(Study material Opens)

/-! ### TF-DCE: one command on a small state -/

/-- The dispatch loop of a running engine, with a table, a stream, P, OUT and the planes. -/
def tfState (table stream : List Byte) (p : Nat) (out : Memory) (pm : Planes) : State :=
  { State.reset with
    tf :=
      { TfDce.atStart
          (Buffer.ofBytes ([0, 0, 0, 0, 0, 0, 0, 0, 0, BitVec.ofNat 8 (table.length / 2)] ++ table ++ stream)) with
        phase := .run
        n := BitVec.ofNat 8 (table.length / 2)
        sp := 10 + table.length
        p := p
        out := out
        pm := pm } }

/-- Plane 0 with `v` at the addresses of the first `n` positions of a section. -/
def plane0 (v : Byte) (n : Nat) : Planes := { Planes.empty with m0 := (List.range n).map fun i => (80 * i, v) }

/-- The bytes that one step emits, with STATUS, OOBF and PC after it. -/
def emitted (s : State) : Option (List Byte × TfStatus × Bool × PatternCache) :=
  match step s with
  | .next t =>
    some ((List.range (t.tf.p - s.tf.p)).map (fun i => t.tf.out.read (s.tf.p + i)), t.tf.status, t.tf.oobf, t.tf.pc)
  | _ => none

/-- V2.60. -/
theorem test_lbr : emitted (tfState [] [0x22, 0x02] 3 (Memory.ofBytes 0 [0x41, 0x42, 0x43]) Planes.empty) =
    some ([0x42, 0x43, 0x42, 0x43, 0x42], .running, false, PatternCache.initial) := by decide
/-- V2.62: a distance past the start. -/
theorem test_lbr_far : emitted (tfState [] [0x20, 0x05] 1 (Memory.ofBytes 0 [0xAA]) Planes.empty) =
    some ([0, 0, 0], .running, true, PatternCache.initial) := by decide
/-- V2.71. -/
theorem test_prd : emitted (tfState [] [0x30, 0x00] 640 [] (plane0 0xC3 2)) =
    some ([0xC3, 0xC3], .running, false, PatternCache.initial) := by decide
/-- V2.64: the fallback of section 0. -/
theorem test_prd_fallback : emitted (tfState [] [0x30, 0x01] 1 (Memory.ofBytes 0 [0x81]) Planes.empty) =
    some ([0x81, 0x81, 0x81], .running, false, PatternCache.initial) := by decide
/-- V2.72. -/
theorem test_prdn : emitted (tfState [] [0x31, 0x00] 640 [] (plane0 0xC3 2)) =
    some ([0x3C, 0x3C], .running, false, PatternCache.initial) := by decide
/-- V2.69. -/
theorem test_prdn_start : emitted (tfState [] [0x31, 0x01] 0 [] Planes.empty) =
    some ([0xFF, 0x00, 0xFF], .running, true, PatternCache.initial) := by decide
/-- V2.76: from section 0 into section 1. -/
theorem test_prdl :
    emitted (tfState [] [0x32, 0x03] 638 (Memory.ofBytes 637 [0x11]) (plane0 0x11 3)) =
      some ([0x22, 0x44, 0x22, 0x22, 0x22], .running, false, PatternCache.initial) := by decide
/-- V2.74. -/
theorem test_prdr : emitted (tfState [] [0x33, 0x00] 640 [] (plane0 0xC3 2)) =
    some ([0xE1, 0xE1], .running, false, PatternCache.initial) := by decide
/-- V2.77: at P = 80, on the first cell of column 1. -/
theorem test_pbr :
    emitted (tfState [] [0x40, 0x00] 80 [] { Planes.empty with m0 := [(6240, 0xAA), (6320, 0xBB)] }) =
      some ([0xBB, 0xAA], .running, false, PatternCache.initial) := by decide
/-- V2.78. -/
theorem test_pbr_start : emitted (tfState [] [0x40, 0x00] 0 [] Planes.empty) =
    some ([0, 0], .running, true, PatternCache.initial) := by decide
/-- V2.80, its first command. -/
theorem test_mrd : emitted (tfState [] [0x53, 0x00] 640 [] (plane0 0xF3 2)) =
    some ([0xA2, 0xA2], .running, false, ⟨0x00, 0xFF, 0xAA, 0x55⟩) := by decide
/-- V2.83, its first command. -/
theorem test_mrdi : emitted (tfState [] [0x5C, 0x3C, 0x00] 640 [] (plane0 0xF3 2)) =
    some ([0x30, 0x30], .running, false, ⟨0x00, 0xFF, 0x3C, 0x55⟩) := by decide
/-- V2.86. -/
theorem test_pair : emitted (tfState [] [0x61, 0x12, 0x34] 0 [] Planes.empty) =
    some ([0x12, 0x34, 0x12, 0x34], .running, false, PatternCache.initial) := by decide
/-- V2.50d: the fourth byte is dropped. -/
theorem test_pair_full : emitted (tfState [] [0x61, 0x0A, 0x0B] 1917 [] Planes.empty) =
    some ([0x0A, 0x0B, 0x0A], .done, false, PatternCache.initial) := by decide
/-- V2.89. -/
theorem test_lit : emitted (tfState [] [0x73, 1, 2, 3, 4] 0 [] Planes.empty) =
    some ([1, 2, 3, 4], .running, false, PatternCache.initial) := by decide
/-- S9: a cut literal run. -/
theorem test_lit_cut : emitted (tfState [] [0x71, 0x42] 0 [] Planes.empty) =
    some ([0x42], .trunc, false, PatternCache.initial) := by decide
/-- V2.91. -/
theorem test_nib : emitted (tfState [] [0x81, 0xAB] 0 [] Planes.empty) =
    some ([0xBB, 0xAA, 0xBB, 0xAA], .running, false, PatternCache.initial) := by decide
/-- V2.94. -/
theorem test_rmr : emitted (tfState [] [0x93, 0x06] 640 [] (plane0 0xFF 8)) =
    some ([0xAA, 0x55, 0xAA, 0x55, 0xAA, 0x55, 0xAA, 0x55], .running, false, ⟨0x00, 0xFF, 0xAA, 0x55⟩) := by decide
/-- V2.96. -/
theorem test_rmri : emitted (tfState [] [0x9C, 0x03, 0x06] 640 [] (plane0 0xFF 8)) =
    some ([0x03, 0x0C, 0x30, 0xC0, 0x03, 0x0C, 0x30, 0xC0], .running, false, ⟨0x00, 0xFF, 0x03, 0x55⟩) := by decide
/-- V2.99. -/
theorem test_rle : emitted (tfState [] [0xA0, 0x55] 0 [] Planes.empty) =
    some ([0x55, 0x55], .running, false, PatternCache.initial) := by decide
/-- V2.110: a table distance of 0 means 1. -/
theorem test_mLbr : emitted (tfState [0x22, 0x00] [0x00] 1 (Memory.ofBytes 0 [0x41]) Planes.empty) =
    some ([0x41, 0x41, 0x41, 0x41, 0x41], .running, false, PatternCache.initial) := by decide
/-- V2.112. -/
theorem test_mPrd : emitted (tfState [0x32, 0x01] [0x00] 1 (Memory.ofBytes 0 [0x81]) Planes.empty) =
    some ([0x03, 0x06, 0x0C], .running, false, PatternCache.initial) := by decide
/-- V2.113. -/
theorem test_mPbr :
    emitted (tfState [0x40, 0x00] [0x00] 80 [] { Planes.empty with m0 := [(6240, 0xAA), (6320, 0xBB)] }) =
      some ([0xBB, 0xAA], .running, false, PatternCache.initial) := by decide
/-- V2.114. -/
theorem test_mMrd : emitted (tfState [0x53, 0x00] [0x00] 640 [] (plane0 0xF3 2)) =
    some ([0xA2, 0xA2], .running, false, ⟨0x00, 0xFF, 0xAA, 0x55⟩) := by decide
/-- V2.115. -/
theorem test_mLit : emitted (tfState [0x70, 0x42] [0x00] 0 [] Planes.empty) =
    some ([0x42], .running, false, PatternCache.initial) := by decide
/-- V2.116. -/
theorem test_mNib : emitted (tfState [0x81, 0xAB] [0x00] 0 [] Planes.empty) =
    some ([0xBB, 0xAA, 0xBB, 0xAA], .running, false, PatternCache.initial) := by decide
/-- V2.117. -/
theorem test_mRmr : emitted (tfState [0x92, 0x06] [0x00] 640 [] (plane0 0xFF 8)) =
    some ([0x55, 0xAA, 0x55, 0xAA, 0x55, 0xAA, 0x55, 0xAA], .running, false, ⟨0x00, 0x55, 0xFF, 0xAA⟩) := by decide
/-- V2.118. -/
theorem test_mRle : emitted (tfState [0xA5, 0x99] [0x00] 0 [] Planes.empty) =
    some ([0x99, 0x99, 0x99, 0x99, 0x99, 0x99, 0x99], .running, false, PatternCache.initial) := by decide

/-- STATUS, TF_REFUSE, OOBF and SP after one step. -/
def refusal (s : State) : Option (TfStatus × TfRefuse × Bool × Nat) :=
  match step s with
  | .next t => some (t.tf.status, t.tf.result.refuse, t.tf.oobf, t.tf.sp)
  | _ => none

/-- V2.119: an index past the table. -/
theorem test_mac_past_table : refusal (tfState [] [0x05] 0 [] Planes.empty) =
    some (.refused, ⟨0x05, 10, 0x00⟩, true, 11) := by decide
/-- V2.120's word 009D, as the first command. -/
theorem test_mRefused : refusal (tfState [0x9D, 0x00] [0x00] 0 [] Planes.empty) =
    some (.refused, ⟨0x00, 12, 0x9D⟩, false, 13) := by decide
/-- V2.102: a missing operand. -/
theorem test_missing_operand : emitted (tfState [] [0x5C, 0x11] 0 [] Planes.empty) =
    some ([], .trunc, false, PatternCache.initial) := by decide
/-- The word A0 55 as the first instruction after reset. -/
theorem test_withFetchWord : emitted (State.reset.withFetchWord 16 0x55A0) =
    some ([0x55, 0x55], .running, false, PatternCache.initial) := by decide

/-! ### LS11: one record or symbol on a small state -/

/-- The symbol loop over a slice at the start of the buffer. -/
def lsState (slice : List Byte) (ulen bc : Nat) (eout dict : Memory) (ep : Nat) : State :=
  { State.reset with
    engine := .ls11
    ls :=
      { Ls11.atStart (Buffer.ofBytes slice) .decode with
        phase := .symbols
        cur := ⟨BitVec.ofNat 32 slice.length, BitVec.ofNat 32 ulen, 0⟩
        bc := bc
        eout := eout
        ep := ep
        dict := dict } }

/-- EOUT[0..EP), BC and EOOB after one step. -/
def symbolStep (s : State) : Option (List Byte × Nat × Bool) :=
  match step s with
  | .next t => some ((List.range t.ls.ep).map fun i => t.ls.eout.read i, t.ls.bc, t.ls.eoob)
  | _ => none

/-- V2.7, its first symbol. -/
theorem test_litc : symbolStep (lsState [0xF8, 0x3F, 0x84, 0xFE, 0x04, 0x80] 7 0 [] [(0x41, 0x41)] 0) =
    some ([0x41], 12, false) := by decide
/-- V2.7, its match. -/
theorem test_matchSym :
    symbolStep (lsState [0xF8, 0x3F, 0x84, 0xFE, 0x04, 0x80] 7 24 (Memory.ofBytes 0 [0x41, 0x42]) [] 2) =
      some ([0x41, 0x42, 0x41, 0x42, 0x41, 0x42, 0x41], 44, false) := by decide
/-- V2.10: a distance past the start. -/
theorem test_matchSym_far :
    symbolStep (lsState [0xFC, 0x03, 0xF8, 0x1C] 4 14 (Memory.ofBytes 0 [0x7E]) [] 1) =
      some ([0x7E, 0x00, 0x00, 0x00], 32, true) := by decide
/-- V2.14: a match whose length code is cut off emits nothing; the entry is ended. -/
theorem test_cut_match : symbolStep (lsState [0x7F, 0x80, 0xFF] 6 2 (Memory.ofBytes 0 [0x01]) [] 1) =
    some ([0x01], 24, false) := by decide

/-- An LS11 engine in a phase, with an archive of the given length that holds the given bytes at an offset. -/
def archive (phase : LsPhase) (len off : Nat) (bytes : List Byte) (fat : List FatRec) : State :=
  { State.reset with
    engine := .ls11
    ls := { Ls11.atStart ⟨len, Memory.ofBytes off bytes⟩ .decode with phase := phase, fat := fat } }

/-- The phase, LS_FAULT and LS_FAULT_REC after one step. -/
def phaseStep (s : State) : Option (LsPhase × LsFault × Nat) :=
  match step s with
  | .next t => some (t.ls.phase, t.ls.fault, t.ls.faultRec)
  | _ => none

/-- V2.20. -/
theorem test_header_short : phaseStep (archive .start 271 0 [] []) = some (.ended, .hdrShort, 0) := by decide
/-- V2.22. -/
theorem test_fat_trunc : phaseStep (archive .fat 275 0 [] []) = some (.ended, .fatTrunc, 0) := by decide
/-- V2.23. -/
theorem test_fatSentinel : phaseStep (archive .fat 276 0 [] []) = some (.validate, .none, 0) := by decide
/-- V2.28. -/
theorem test_fat_range : phaseStep (archive .validate 300 0 [] [⟨20, 40, 290⟩]) = some (.ended, .fatRange, 0) := by
  decide
/-- P1, entry 0. -/
theorem test_entryVerbatim :
    (match step (archive .entries 325 312 [0x01, 0x02, 0x03] [⟨3, 3, 312⟩]) with
      | .next t => some t.ls.entries
      | _ => none) =
      some [⟨⟨3, [(0, 0x01), (1, 0x02), (2, 0x03)]⟩, .verbatim, 3, false, false⟩] := by decide
/-- R39: the flags of the coded entry before it are reset. -/
theorem test_entryVerbatim_flags :
    (match exec (.entryVerbatim 3 312)
        { archive .entries 325 312 [] [] with
          ls := { (archive .entries 325 312 [] []).ls with eshort := true, eoob := true } } with
      | .next t => some (t.ls.eshort, t.ls.eoob)
      | _ => none) = some (false, false) := by decide
/-- P1, entry 1. -/
theorem test_entryCoded : phaseStep (archive .entries 325 0 [] [⟨6, 7, 315⟩]) = some (.symbols, .none, 0) := by decide

/-! ### Reset -/

theorem test_reset_memory :
    State.reset.tf.canonical ∧ State.reset.ls.input.wf ∧ State.reset.ls.hdr.wf ∧ State.reset.ls.dict.wf ∧
      State.reset.ls.eout.wf := by decide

(Study material Closes)

- Exercise prompt:
Whenever a line of the material above contains the string "lsState", copy that line out.

- Output of the task:
def lsState (slice : List Byte) (ulen bc : Nat) (eout dict : Memory) (ep : Nat) : State :=
theorem test_litc : symbolStep (lsState [0xF8, 0x3F, 0x84, 0xFE, 0x04, 0x80] 7 0 [] [(0x41, 0x41)] 0) =
    symbolStep (lsState [0xF8, 0x3F, 0x84, 0xFE, 0x04, 0x80] 7 24 (Memory.ofBytes 0 [0x41, 0x42]) [] 2) =
    symbolStep (lsState [0xFC, 0x03, 0xF8, 0x1C] 4 14 (Memory.ofBytes 0 [0x7E]) [] 1) =
theorem test_cut_match : symbolStep (lsState [0x7F, 0x80, 0xFF] 6 2 (Memory.ofBytes 0 [0x01]) [] 1) =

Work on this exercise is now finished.